Is Heparin Reversal Required for the Safe Performance of Percutaneous Endovascular Aortic Aneurysm Repair?

Annals of vascular surgery

PubMedID: 24011808

Jabori S, Jimenez JC, Gabriel V, Quinones-Baldrich WJ, Derubertis BG, Farley S, Gelabert HA, Rigberg DA. Is Heparin Reversal Required for the Safe Performance of Percutaneous Endovascular Aortic Aneurysm Repair?. Ann Vasc Surg. 2013;.
Percutaneous endovascular aneurysm repair (PEVAR) can be performed with high technical success rates and low morbidity rates. Several peer-reviewed papers regarding PEVAR have routinely combined heparin reversal with protamine before sheath removal. The risks of protamine reversal are well documented and include cardiovascular collapse and anaphylaxis. The aim of this study is to review outcomes of patients who underwent PEVAR without heparin reversal.

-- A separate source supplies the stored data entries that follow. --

-- ==== Sys2Proof/Certificates/Slice0/Obligations.lean ====
section
/-!
DEFINITION. The statements for the provers. A statement of an instruction or a command says where it completes, what it then does
and, through `Does`, `Moves`, `Only`, `Quiet` or `Retires` (Sys2Proof/Safety.lean), what it leaves alone: every register
field but those listed, every queue but those listed and, but for `Moves` and `OnlyRegs`, memory.
-/
open Sys2Proof Sys2Proof.Machine

/-- One step takes the command at the front of the queue and runs it with the queue's rest. -/
def Obligations.StepRunsTheFrontCommand : Prop :=
  ∀ (c : Instr) (rest : List Instr) (s : State), s.pending = c :: rest → step s = exec c { s with pending := rest }

/-- With no command waiting a step lets 500 ps pass (the model's choice, log entry 1; R425, R445, R198, R56): the cores that are clocked
count their cycles, a microsecond's end counts the thread watchdogs down, a millisecond's end the progress watchdog, and nothing else. -/
def Obligations.AnIdleStepLetsTimePass : Prop :=
  ∀ s : State, s.pending = [] → ∃ t, step s = .next t ∧ t.time = s.time + 1 ∧ t.pending = [] ∧
    Only [F.PTM_THROTTLE_TIME_MS, F.TC_BUBBLES_COUNT, F.WD_COUNT_COUNT, F.PWD_LEFT, F.CYC, F.WIN_CYC, F.WIN_ISSUE, F.WIN_BUSY,
      F.ISSUED_NOW, F.SP_WCYC] [] s t ∧
    (∀ c, c < 6 → t.rd F.CYC c = if coreClocked s c = true ∧ (s.time + 1) % coreCycle s c = 0 then (s.rd F.CYC c + 1) % 2 ^ F.CYC.w
      else s.rd F.CYC c) ∧
    (∀ k, k < 40 → (s.time + 1) % 2000 = 0 → cUp s = true → s.rd F.PTM_STATE_CUR ≤ 1 → s.on F.HASTASK k = true → s.on F.HALTED k = false →
      s.on F.WD_PERIOD_PERIOD (k / 8) (k % 8) = true →
        t.rd F.WD_COUNT_COUNT (k / 8) (k % 8) = s.rd F.WD_COUNT_COUNT (k / 8) (k % 8) - 1) ∧
    ((s.time + 1) % 2000000 = 0 → s.on F.PWD_RUN = true → s.rd F.PTM_STATE_CUR ≤ 1 → t.rd F.PWD_LEFT = s.rd F.PWD_LEFT - 1) ∧
    ((s.time + 1) % 2000 ≠ 0 → (∀ c, c < 6 → coreClocked s c = false) → t = { s with time := s.time + 1 })

/-- The reset state: canonical, no command waiting, every field at its reset value, both upper dies off, and memory empty (what empty
memory reads as is the model's choice, log entry 3). -/
def Obligations.ResetStateIsCanonicalAndHoldsTheResetValues : Prop :=
  Canon State.reset ∧ State.reset.pending = [] ∧ State.reset.held = [] ∧ State.reset.stores = [] ∧ State.reset.events = [] ∧
  (∀ (f : Fld) (i j : Nat), State.reset.rd f i j = f.rst % 2 ^ f.w) ∧ (∀ n i j, State.reset.q n i j = []) ∧
  State.reset.rd F.STK_DIESTATE_C_STATE = 0 ∧ State.reset.rd F.STK_DIESTATE_M_STATE = 0 ∧ State.reset.on F.RST_CAUSE_POR = true ∧
  State.reset.rd F.XR_CFG_TMO = 100 ∧ State.reset.rd F.PTM_TEMP_TS_B = 0x80 ∧ State.reset.rd F.LG_TRIPCFG_OC_CMP = 31 ∧
  State.reset.rd F.QD_MAX_MAX = 0xFFFFFF ∧ State.reset.rd F.HDS_GEOM_DOTS = 1024 ∧ State.reset.rd F.DSP_LOADCFG_N = 20 ∧
  State.reset.rd F.SP_CFG_WINDOW = 4096 ∧ State.reset.rd F.ETH_PAUSE_PAUSE_TIME = 0xFFFF ∧ State.reset.rd F.TAP_IR = 2 ∧
  State.reset.rd F.TST_LOCK_STATE = 0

All patients who underwent percutaneous femoral artery closure after PEVAR between 2009-2012 without heparin reversal were reviewed. Only patients who underwent placement of large-bore (12- to 24-French) sheaths were included. Patient demographics, comorbidities, operative details, and complications were reported.

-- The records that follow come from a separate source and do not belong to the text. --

theorem clockRelease_keeps (K : Keeps nb P) (s : State) (c who : Nat) (hb : Off
    0xC0000000000000000000000000000000000000000000000000000000000000000000000000000000000000000000000000000000000000000000000000000000000000000000000000000000000000000000000000000000000000000000000000000000000000000000000000000000000000000000180000000000000000000000000000000000000000
    nb) (h : P s) : P (clockRelease s c who) := by
  unfold clockRelease
  repeat' first
    | (with_reducible first
        | assumption | intro _ | apply keeps_ite | apply K.wr | apply down_keeps K | apply clockStop_keeps K)
    | exact off_sub rfl hb | exact off_bit rfl hb | dsimp only | split

theorem clkReqWritten_keeps (K : Keeps nb P) (s : State) (hb : Off
    0xC0000000000000000000000000000000000000000000000000000000000000000000000000000000000000000000000000000000000000000000000000000000000000000000000000000000000000000000000000000000000000000000000000000000000000000000000000000000000000000000100000000000000000000000000000000000000000
    nb) (h : P s) : P (clkReqWritten s) := by
  unfold clkReqWritten
  repeat' first
    | (with_reducible first
        | assumption | intro _ | apply keeps_each | apply keeps_ite | apply down_keeps K | apply up_keeps K
        | apply clockStop_keeps K)
    | exact off_sub rfl hb | exact off_bit rfl hb | dsimp only | split

theorem withdrawClocks_keeps (K : Keeps nb P) (s : State) (l : List Nat) (hb : Off
    0xC0000000000000000000000000000000000000000000000000000000000000000000000000000000000000000000000000000000000000000000000000000000000000000000000000000000000000000000000000000000000000000000000000000000000000000000000000000000000000000000100000000000000000000000000000000000000000
    nb) (h : P s) : P (withdrawClocks s l) := by
  unfold withdrawClocks
  repeat' first
    | (with_reducible first
        | assumption | intro _ | apply keeps_each | apply down_keeps K | apply clockStop_keeps K)
    | exact off_sub rfl hb | exact off_bit rfl hb | dsimp only | split

theorem clockLost_keeps (K : Keeps nb P) (s : State) (c : Nat) (hb : Off
    0x80000000000000000000000000000000000000000000000000000000000000000000000000000000000000000000000000000000000000000000000000000000000000000000000000000000000000000000000000000000000000000000000000000000000000000000000000000000000000000000100000000000000000000000000000000000000000
    nb) (h : P s) : P (clockLost s c) := by
  unfold clockLost
  repeat' first
    | (with_reducible first
        | assumption | intro _ | apply K.wr | apply down_keeps K)
    | exact off_sub rfl hb | exact off_bit rfl hb | dsimp only | split

theorem rmiiWithdrawn_keeps (K : Keeps nb P) (s : State) (hb : Off
    0xC0000000000000000000000000000000000000000000000000000000000000000000000000000000000000000000000000000000000000000000000000000000000000000000000000000000000000000000000000000000000000000000000000000000000000000000000000000000000000000000100000000000000000000000000000000000000000
    nb) (h : P s) : P (rmiiWithdrawn s) := by
  unfold rmiiWithdrawn
  repeat' first
    | (with_reducible first
        | assumption | intro _ | apply keeps_each | apply down_keeps K | apply clockStop_keeps K)
    | exact off_sub rfl hb | exact off_bit rfl hb | dsimp only | split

One hundred thirty-one common femoral arteries were repaired using the Preclose technique in 76 patients. Fifty-five patients underwent bilateral repair and 21 underwent unilateral repair. The mean age was 73.9 ± 9.1 years. The mean heparin dose administered was 79 ± 25.4 U/kg. The mean patient body mass index was 27.5 ± 4.8 kg/m(2). Ultrasound-guided arterial puncture was performed in all patients. Average operative times were 196.5 ± 103.3 min, and the mean estimated blood loss was 277.6 mL. Four femoral arteries (3%) required open surgical repair after failed hemostasis with ProGlide closure (Abbott Vascular, Abbott Park, IL). Two patients required deployment of a third ProGlide device with successful closure. Two patients had small (<3 cm) groin hematomas that had resolved at the time of the postoperative computed tomography scan. No pseudoaneurysms or arteriovenous fistulas developed in our patient cohort. No early or late thrombotic complications were noted. One patient (1.3%) with a ruptured aneurysm died 48 hours after endovascular repair unrelated to femoral closure.

PEVAR may be performed with low patient morbidity after therapeutic heparinization without heparin reversal. Femoral artery repair after the removal of large-diameter sheaths using the Preclose technique can be performed in this setting with minimal rates of early and late bleeding or thrombosis.